### DIRECTIONS
Produce word for word the lines of the data below running from the one that has "rw [if_neg hl]" to the one that has "is known. -/", inclusive, and no others.

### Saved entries
★ ★ ★ ★ ★ ★ ★

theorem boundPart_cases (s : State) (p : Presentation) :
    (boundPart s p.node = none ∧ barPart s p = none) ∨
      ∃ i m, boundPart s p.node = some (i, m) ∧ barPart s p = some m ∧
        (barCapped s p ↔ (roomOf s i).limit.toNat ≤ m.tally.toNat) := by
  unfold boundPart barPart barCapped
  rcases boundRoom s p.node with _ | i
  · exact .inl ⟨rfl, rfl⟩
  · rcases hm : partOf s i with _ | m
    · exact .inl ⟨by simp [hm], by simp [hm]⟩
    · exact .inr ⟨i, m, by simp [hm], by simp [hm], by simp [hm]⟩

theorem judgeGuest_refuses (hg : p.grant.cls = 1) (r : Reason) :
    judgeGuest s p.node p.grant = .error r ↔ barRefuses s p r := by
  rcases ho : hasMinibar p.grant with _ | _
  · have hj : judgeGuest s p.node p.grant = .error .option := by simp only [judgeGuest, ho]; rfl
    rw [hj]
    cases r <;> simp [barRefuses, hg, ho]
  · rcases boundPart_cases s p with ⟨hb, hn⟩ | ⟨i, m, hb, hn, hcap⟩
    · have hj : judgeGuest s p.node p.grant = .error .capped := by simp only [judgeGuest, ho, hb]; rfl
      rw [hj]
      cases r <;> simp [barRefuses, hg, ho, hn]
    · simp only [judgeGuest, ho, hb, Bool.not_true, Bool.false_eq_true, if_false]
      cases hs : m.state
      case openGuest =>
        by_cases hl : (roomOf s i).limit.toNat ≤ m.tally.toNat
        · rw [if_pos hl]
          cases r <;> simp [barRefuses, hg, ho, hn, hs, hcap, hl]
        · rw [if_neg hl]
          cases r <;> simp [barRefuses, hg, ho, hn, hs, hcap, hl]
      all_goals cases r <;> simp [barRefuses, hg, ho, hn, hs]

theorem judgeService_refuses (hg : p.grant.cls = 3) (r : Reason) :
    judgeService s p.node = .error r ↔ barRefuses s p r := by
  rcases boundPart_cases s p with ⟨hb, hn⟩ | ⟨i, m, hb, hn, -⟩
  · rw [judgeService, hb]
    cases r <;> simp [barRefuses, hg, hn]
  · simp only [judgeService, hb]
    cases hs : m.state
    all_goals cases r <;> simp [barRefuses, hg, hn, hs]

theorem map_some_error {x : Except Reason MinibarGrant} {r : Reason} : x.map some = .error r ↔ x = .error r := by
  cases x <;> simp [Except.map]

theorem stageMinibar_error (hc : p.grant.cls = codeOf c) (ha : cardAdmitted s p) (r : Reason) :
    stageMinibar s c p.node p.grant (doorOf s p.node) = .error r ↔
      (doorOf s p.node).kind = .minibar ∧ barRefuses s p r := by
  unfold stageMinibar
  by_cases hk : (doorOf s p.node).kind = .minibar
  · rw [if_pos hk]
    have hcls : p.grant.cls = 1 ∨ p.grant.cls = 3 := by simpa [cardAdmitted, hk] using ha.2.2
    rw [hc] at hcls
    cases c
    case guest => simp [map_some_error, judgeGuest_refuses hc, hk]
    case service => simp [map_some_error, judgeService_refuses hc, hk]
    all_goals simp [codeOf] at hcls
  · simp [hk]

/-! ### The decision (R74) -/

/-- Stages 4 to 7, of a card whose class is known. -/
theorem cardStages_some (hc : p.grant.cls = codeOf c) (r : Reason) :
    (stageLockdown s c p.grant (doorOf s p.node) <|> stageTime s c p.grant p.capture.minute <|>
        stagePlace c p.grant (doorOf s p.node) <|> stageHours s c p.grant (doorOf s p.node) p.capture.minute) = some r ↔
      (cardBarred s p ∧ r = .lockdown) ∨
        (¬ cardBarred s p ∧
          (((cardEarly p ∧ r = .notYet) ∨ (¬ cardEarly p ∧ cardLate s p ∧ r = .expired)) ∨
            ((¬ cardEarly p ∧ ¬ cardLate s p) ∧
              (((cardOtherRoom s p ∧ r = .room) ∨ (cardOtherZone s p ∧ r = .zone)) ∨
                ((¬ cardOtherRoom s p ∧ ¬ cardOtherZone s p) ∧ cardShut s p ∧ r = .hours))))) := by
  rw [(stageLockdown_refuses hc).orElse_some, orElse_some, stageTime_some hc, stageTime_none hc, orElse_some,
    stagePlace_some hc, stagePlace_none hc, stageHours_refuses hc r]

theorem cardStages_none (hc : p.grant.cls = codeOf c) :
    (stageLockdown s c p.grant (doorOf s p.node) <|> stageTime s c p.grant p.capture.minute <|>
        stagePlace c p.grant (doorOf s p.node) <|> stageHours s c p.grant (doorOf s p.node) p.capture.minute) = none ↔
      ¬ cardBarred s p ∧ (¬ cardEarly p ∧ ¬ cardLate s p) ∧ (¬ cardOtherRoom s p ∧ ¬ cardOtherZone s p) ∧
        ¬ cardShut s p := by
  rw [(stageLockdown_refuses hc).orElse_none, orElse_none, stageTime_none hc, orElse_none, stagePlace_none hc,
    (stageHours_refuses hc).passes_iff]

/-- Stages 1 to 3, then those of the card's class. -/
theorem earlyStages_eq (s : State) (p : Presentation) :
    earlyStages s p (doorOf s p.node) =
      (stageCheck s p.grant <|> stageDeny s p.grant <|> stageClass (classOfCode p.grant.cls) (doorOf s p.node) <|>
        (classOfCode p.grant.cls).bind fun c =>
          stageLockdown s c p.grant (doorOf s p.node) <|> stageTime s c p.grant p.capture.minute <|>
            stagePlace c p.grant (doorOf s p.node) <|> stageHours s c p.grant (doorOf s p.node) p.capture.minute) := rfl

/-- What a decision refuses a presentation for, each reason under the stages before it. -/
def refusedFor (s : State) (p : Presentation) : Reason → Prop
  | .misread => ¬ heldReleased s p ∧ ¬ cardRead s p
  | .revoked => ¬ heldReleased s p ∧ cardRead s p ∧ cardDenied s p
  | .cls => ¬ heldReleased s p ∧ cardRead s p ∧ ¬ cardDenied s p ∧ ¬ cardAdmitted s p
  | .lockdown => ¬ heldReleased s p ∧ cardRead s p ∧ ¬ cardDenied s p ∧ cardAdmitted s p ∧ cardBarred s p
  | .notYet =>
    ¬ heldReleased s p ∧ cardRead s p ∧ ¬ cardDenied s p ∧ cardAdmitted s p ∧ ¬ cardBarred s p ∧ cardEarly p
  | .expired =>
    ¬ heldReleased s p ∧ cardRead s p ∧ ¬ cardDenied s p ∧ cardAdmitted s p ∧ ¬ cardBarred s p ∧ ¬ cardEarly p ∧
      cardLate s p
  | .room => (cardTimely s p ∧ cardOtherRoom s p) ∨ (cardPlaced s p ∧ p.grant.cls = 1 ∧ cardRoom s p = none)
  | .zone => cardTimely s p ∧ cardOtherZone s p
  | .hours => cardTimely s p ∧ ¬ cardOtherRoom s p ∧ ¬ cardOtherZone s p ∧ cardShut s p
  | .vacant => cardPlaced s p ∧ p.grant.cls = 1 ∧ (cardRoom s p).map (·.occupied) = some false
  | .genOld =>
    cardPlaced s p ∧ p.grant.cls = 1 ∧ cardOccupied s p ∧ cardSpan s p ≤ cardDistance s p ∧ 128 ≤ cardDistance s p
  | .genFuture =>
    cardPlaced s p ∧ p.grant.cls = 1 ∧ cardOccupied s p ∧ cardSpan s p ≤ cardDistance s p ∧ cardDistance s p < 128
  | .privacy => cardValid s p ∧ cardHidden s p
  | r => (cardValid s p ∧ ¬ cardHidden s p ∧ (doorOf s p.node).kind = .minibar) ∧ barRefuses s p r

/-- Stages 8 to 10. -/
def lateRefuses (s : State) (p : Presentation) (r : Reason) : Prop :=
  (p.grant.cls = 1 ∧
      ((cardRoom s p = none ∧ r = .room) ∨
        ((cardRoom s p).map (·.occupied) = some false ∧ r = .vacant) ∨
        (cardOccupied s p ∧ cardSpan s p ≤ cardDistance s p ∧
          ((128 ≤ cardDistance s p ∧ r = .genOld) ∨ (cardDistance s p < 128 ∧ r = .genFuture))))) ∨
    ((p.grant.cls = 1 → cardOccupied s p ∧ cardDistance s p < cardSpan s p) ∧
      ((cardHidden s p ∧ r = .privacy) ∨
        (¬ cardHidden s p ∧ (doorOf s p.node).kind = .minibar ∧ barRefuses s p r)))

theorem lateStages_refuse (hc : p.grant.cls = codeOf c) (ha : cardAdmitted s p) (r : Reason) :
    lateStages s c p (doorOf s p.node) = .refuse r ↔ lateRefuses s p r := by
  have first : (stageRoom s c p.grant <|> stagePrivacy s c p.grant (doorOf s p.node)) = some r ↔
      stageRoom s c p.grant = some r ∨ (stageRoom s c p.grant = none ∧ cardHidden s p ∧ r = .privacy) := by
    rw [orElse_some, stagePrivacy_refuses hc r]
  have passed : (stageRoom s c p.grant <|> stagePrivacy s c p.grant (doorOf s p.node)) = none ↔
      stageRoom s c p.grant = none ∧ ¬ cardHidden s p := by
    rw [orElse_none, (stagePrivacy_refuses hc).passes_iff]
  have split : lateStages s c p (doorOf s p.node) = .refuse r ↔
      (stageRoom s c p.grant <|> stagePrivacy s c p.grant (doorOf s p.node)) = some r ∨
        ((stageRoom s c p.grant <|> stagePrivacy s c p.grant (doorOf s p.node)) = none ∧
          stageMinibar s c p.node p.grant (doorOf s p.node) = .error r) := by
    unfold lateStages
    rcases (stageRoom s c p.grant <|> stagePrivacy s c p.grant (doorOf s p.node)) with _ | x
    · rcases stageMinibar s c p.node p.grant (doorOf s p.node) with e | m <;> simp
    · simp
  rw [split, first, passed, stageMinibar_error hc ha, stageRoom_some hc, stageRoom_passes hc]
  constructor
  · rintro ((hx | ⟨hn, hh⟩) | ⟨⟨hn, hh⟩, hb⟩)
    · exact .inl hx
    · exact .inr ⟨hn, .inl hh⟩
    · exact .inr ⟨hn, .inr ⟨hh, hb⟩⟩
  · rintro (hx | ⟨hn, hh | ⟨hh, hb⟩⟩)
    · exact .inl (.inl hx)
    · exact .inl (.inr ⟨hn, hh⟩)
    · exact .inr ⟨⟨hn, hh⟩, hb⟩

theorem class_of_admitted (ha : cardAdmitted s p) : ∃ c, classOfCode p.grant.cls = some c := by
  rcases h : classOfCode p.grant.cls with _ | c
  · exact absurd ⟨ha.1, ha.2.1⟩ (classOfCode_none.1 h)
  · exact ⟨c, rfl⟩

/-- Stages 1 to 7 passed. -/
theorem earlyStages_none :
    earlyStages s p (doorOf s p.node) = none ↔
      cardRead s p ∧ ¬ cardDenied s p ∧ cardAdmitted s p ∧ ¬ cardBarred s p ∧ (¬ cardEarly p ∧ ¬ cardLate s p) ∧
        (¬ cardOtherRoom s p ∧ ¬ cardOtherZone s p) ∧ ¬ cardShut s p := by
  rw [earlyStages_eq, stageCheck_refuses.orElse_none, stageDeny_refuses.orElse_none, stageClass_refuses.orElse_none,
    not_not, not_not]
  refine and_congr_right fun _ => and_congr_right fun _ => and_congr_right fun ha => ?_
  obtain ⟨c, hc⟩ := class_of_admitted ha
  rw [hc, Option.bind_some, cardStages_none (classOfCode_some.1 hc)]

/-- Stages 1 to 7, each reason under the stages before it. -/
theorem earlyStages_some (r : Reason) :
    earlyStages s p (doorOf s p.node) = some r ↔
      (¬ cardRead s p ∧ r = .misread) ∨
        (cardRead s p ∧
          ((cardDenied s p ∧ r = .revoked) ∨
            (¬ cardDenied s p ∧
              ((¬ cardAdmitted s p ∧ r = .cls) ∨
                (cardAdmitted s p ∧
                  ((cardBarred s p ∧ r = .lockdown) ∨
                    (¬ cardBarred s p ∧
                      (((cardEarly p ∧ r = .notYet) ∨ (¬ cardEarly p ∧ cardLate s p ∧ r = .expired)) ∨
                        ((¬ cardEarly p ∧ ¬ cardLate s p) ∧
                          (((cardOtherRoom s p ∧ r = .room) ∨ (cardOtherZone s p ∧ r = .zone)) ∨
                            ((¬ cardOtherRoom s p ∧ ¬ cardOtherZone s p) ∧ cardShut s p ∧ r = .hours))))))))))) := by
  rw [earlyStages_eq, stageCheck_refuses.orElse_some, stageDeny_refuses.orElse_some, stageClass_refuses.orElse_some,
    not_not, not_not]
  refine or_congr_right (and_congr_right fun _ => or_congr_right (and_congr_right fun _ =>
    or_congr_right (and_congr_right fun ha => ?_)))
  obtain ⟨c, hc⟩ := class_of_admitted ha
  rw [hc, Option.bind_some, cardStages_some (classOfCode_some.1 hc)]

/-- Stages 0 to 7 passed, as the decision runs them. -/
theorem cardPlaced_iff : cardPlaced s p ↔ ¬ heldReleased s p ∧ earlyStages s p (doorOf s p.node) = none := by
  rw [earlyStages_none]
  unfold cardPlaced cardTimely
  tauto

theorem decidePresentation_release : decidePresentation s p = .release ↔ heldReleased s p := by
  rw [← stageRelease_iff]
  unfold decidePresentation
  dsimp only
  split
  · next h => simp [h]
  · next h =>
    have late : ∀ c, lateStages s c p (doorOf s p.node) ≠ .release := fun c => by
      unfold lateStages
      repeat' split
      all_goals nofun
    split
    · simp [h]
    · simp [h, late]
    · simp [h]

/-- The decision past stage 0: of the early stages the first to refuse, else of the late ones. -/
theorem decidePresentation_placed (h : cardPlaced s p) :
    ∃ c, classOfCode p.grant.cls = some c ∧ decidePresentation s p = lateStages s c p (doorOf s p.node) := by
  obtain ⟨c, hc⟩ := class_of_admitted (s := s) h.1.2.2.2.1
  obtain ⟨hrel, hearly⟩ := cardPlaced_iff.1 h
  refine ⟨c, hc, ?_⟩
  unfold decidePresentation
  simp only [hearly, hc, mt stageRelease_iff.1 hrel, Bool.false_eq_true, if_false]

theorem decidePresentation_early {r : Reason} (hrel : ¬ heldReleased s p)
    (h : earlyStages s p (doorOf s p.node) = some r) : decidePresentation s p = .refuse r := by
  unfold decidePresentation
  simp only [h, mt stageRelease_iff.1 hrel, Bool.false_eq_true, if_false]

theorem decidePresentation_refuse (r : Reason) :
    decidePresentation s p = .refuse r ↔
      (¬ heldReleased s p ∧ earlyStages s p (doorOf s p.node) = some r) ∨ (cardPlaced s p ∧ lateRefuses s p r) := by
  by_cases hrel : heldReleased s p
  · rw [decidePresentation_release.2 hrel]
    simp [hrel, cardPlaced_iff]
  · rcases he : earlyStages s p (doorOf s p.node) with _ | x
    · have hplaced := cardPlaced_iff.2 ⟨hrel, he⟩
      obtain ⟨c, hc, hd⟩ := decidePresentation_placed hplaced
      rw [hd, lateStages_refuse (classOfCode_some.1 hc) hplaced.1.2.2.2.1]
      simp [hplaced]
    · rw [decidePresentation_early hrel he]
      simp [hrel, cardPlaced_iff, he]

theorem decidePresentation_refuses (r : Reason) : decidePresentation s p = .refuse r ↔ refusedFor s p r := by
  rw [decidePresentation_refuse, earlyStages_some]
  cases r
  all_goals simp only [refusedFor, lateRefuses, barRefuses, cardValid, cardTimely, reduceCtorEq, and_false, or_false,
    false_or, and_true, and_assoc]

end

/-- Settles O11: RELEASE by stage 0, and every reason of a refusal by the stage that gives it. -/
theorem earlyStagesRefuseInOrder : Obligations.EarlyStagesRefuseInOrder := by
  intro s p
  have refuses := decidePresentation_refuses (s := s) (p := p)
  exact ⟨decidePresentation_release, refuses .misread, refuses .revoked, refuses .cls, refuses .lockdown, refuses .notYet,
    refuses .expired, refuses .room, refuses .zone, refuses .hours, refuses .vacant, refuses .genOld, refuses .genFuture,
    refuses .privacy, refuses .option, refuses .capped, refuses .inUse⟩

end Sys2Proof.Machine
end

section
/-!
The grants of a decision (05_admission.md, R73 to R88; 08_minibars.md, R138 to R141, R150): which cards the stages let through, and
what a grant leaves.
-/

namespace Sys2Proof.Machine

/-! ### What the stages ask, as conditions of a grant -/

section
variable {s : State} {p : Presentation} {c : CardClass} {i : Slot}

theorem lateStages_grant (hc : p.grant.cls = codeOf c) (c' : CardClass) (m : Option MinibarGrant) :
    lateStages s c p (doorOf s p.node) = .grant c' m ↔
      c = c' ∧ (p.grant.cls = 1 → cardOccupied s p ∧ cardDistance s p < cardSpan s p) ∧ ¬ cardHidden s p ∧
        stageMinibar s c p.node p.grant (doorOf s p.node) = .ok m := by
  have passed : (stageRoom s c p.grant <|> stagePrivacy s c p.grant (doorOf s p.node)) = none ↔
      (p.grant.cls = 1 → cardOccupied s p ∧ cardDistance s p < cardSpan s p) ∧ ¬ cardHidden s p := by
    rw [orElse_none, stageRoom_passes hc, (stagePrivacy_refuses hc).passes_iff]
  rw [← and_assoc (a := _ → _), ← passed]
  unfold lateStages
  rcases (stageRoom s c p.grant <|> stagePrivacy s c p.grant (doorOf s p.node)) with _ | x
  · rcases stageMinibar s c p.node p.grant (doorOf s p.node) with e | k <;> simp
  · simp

★ ★ ★ ★ ★ ★ ★

### WRITTEN ANSWER
        · rw [if_neg hl]
          cases r <;> simp [barRefuses, hg, ho, hn, hs, hcap, hl]
      all_goals cases r <;> simp [barRefuses, hg, ho, hn, hs]

theorem judgeService_refuses (hg : p.grant.cls = 3) (r : Reason) :
    judgeService s p.node = .error r ↔ barRefuses s p r := by
  rcases boundPart_cases s p with ⟨hb, hn⟩ | ⟨i, m, hb, hn, -⟩
  · rw [judgeService, hb]
    cases r <;> simp [barRefuses, hg, hn]
  · simp only [judgeService, hb]
    cases hs : m.state
    all_goals cases r <;> simp [barRefuses, hg, hn, hs]

theorem map_some_error {x : Except Reason MinibarGrant} {r : Reason} : x.map some = .error r ↔ x = .error r := by
  cases x <;> simp [Except.map]

theorem stageMinibar_error (hc : p.grant.cls = codeOf c) (ha : cardAdmitted s p) (r : Reason) :
    stageMinibar s c p.node p.grant (doorOf s p.node) = .error r ↔
      (doorOf s p.node).kind = .minibar ∧ barRefuses s p r := by
  unfold stageMinibar
  by_cases hk : (doorOf s p.node).kind = .minibar
  · rw [if_pos hk]
    have hcls : p.grant.cls = 1 ∨ p.grant.cls = 3 := by simpa [cardAdmitted, hk] using ha.2.2
    rw [hc] at hcls
    cases c
    case guest => simp [map_some_error, judgeGuest_refuses hc, hk]
    case service => simp [map_some_error, judgeService_refuses hc, hk]
    all_goals simp [codeOf] at hcls
  · simp [hk]

/-! ### The decision (R74) -/

/-- Stages 4 to 7, of a card whose class is known. -/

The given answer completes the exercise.